After starting the starter in S22 of FIG. 3, the engine control device 14 executes the normal process shown in FIG. Normally, the engine control device 14 calculates the target cam phase θcref based on the sensor information of various sensors, and transmits the cam control signal by the PWM signal of the duty ratio corresponding to the target cam phase θcref in S11a of FIG. The engine control device 14 sets the duty ratio in the range D other than the latest retard range DL or the most advanced range DH, and transmits the PWM signal.

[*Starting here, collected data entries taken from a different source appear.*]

-- ==== Sys2Proof/Laws/Kept.lean ====
section
/-! SUPPORT. The frame of every shared operation towards the queue of commands, the straps, the debug SRAM, the next
job identifier and the identifiers of the jobs: one lemma per operation, saying that it leaves all five alone. -/

set_option linter.unusedSimpArgs false
set_option linter.unusedVariables false

namespace Sys2Proof.Machine

/-- What only a few operations of the block change: the queue, the straps, the SRAM, the numbering of the jobs. -/
def State.kept (s : State) : List Instr × Nat × List (Nat × Byte) × Nat × List Nat :=
  (s.pending, s.straps, s.sram, s.nextJob, s.jobs.map (fun j => j.id))

theorem kept_mk {a0 a1 a2 a3 a4 a5 a6 a7 a8 a9 a10 a11 a12 a13 a14 a15 a16 a17 a18 a19 a20 a21 a22 a23 a24 a25 a26 a27 a28 a29 a30 a31 a32 a33 a34 a35 a36 a37 a38 a39 a40 a41 a42 a43 a44 a45 a46 a47 a48 a49 a50 a51 a52 a53 a54 a55 a56 a57 a58 a59 a60 a61 a62 a63 a64 a65 a66 a67 a68 a69 a70 a71 a72 a73 a74 a75 a76 a77} : (State.mk a0 a1 a2 a3 a4 a5 a6 a7 a8 a9 a10 a11 a12 a13 a14 a15 a16 a17 a18 a19 a20 a21 a22 a23 a24 a25 a26 a27 a28 a29 a30 a31 a32 a33 a34 a35 a36 a37 a38 a39 a40 a41 a42 a43 a44 a45 a46 a47 a48 a49 a50 a51 a52 a53 a54 a55 a56 a57 a58 a59 a60 a61 a62 a63 a64 a65 a66 a67 a68 a69 a70 a71 a72 a73 a74 a75 a76 a77).kept = (a0, a37, a76, a9, List.map (fun j => j.id) a8) := rfl
theorem kept_fold (s : State) : (s.pending, s.straps, s.sram, s.nextJob, s.jobs.map (fun j => j.id)) = s.kept := rfl
theorem kept_ite (c : Prop) [Decidable c] (a b : State) : (if c then a else b).kept = if c then a.kept else b.kept := by split <;> rfl
theorem kept_foldl {α : Type} (l : List α) (f : State → α → State) (h : ∀ t a, (f t a).kept = t.kept) (s : State) : (l.foldl f s).kept = s.kept := by
  induction l generalizing s with
  | nil => rfl
  | cons a t ih => rw [List.foldl_cons, ih, h]
theorem State.modJob_kept (s : State) (id : Nat) (f : Job → Job) (h : ∀ j, (f j).id = j.id) : (s.modJob id f).kept = s.kept := by
  have e : (fun (j : Job) => j.id) ∘ (fun (j : Job) => if j.id = id then f j else j) = fun j => j.id := by
    funext j
    simp only [Function.comp]
    split
    · exact h j
    · rfl
  simp only [State.kept, State.modJob, List.map_map, e]
theorem State.hbmWrite_kept (s : State) (a : Nat) (l : List Nat) : (s.hbmWrite a l).kept = s.kept := by
  induction l generalizing s a with
  | nil => rfl
  | cons b t ih =>
    simp only [State.hbmWrite]
    rw [ih]
    split <;> rfl
theorem kept_let {s : State} (a : State) (b : State → State) (ha : a.kept = s.kept) (hb : ∀ t, t.kept = s.kept → (b t).kept = s.kept) :
    (b a).kept = s.kept := hb a ha
theorem ids_map (l : List Job) (f : Job → Job) (h : ∀ j, (f j).id = j.id) : (l.map f).map (fun j => j.id) = l.map (fun j => j.id) := by
  rw [List.map_map]
  exact List.map_congr_left (fun j _ => h j)
theorem kept_jobs (s : State) (l : List Job) (h : l.map (fun j => j.id) = s.jobs.map (fun j => j.id)) : ({ s with jobs := l }).kept = s.kept := by
  simp only [State.kept, h]
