-- ==== Sys2Proof/Laws/MemWf.lean ====
section
/-! SUPPORT. The operations that do store to the HBM keep its memory in canonical form: one lemma per operation. -/

set_option linter.unusedSimpArgs false
set_option linter.unusedVariables false

namespace Sys2Proof.Machine

abbrev State.memWf (s : State) : Prop := Memory.wf s.hbm.cells = true
theorem wf_ite (c : Prop) [Decidable c] (a b : State) : Memory.wf (if c then a else b).hbm.cells = if c then Memory.wf a.hbm.cells else Memory.wf b.hbm.cells := by split <;> rfl
theorem mem_of_cells {s t : State} (e : t.hbm.cells = s.hbm.cells) (h : Memory.wf s.hbm.cells = true) : t.memWf := by
  unfold State.memWf
  rw [e]
  exact h
theorem memWf_foldl {α : Type} (l : List α) (f : State → α → State) (h : ∀ t a, Memory.wf t.hbm.cells = true → Memory.wf (f t a).hbm.cells = true) {s : State} (hs : Memory.wf s.hbm.cells = true) :
    Memory.wf (l.foldl f s).hbm.cells = true := by
  induction l generalizing s with
  | nil => exact hs
  | cons a t ih => exact ih (h s a hs)
theorem State.hbmWrite_mem {s : State} (h : Memory.wf s.hbm.cells = true) (a : Nat) (l : List Nat) : Memory.wf (s.hbmWrite a l).hbm.cells = true := hbmWrite_wf a l h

Normally, when the electric cam phase control device 13 receives the above-mentioned target cam phase θcref from the engine control device 14, it determines NO in S33 and S34 of FIG. 7, and is learned before this timing and stored in the storage unit 13b. The period, pulse width, and duty ratio of the PWM signal are corrected using the corrected amount. The electric cam phase control device 13 corrects the target cam phase θcref by correcting the duty ratio obtained by the measurement, and controls the cam phase θc with the target cam phase θcref as the target in S40.

Further, even in the normal state, the engine control device 14 may output the latest retard angle command or the most advanced angle command according to the duty ratio of the most retarded angle range DL or the most advanced angle range DH. In this case, when the electric cam phase control device 13 inputs the latest retard angle command or the most advanced angle command, it determines YES in S33 or S34, calculates the correction amount in S35, and stores the correction amount of the duty ratio in S36. Update storage is performed in unit 13b. As a result, the electric cam phase control device 13 can update the correction amount without executing the interrupt process based on the occurrence of the correction event, and can continuously execute the electric cam phase control thereafter.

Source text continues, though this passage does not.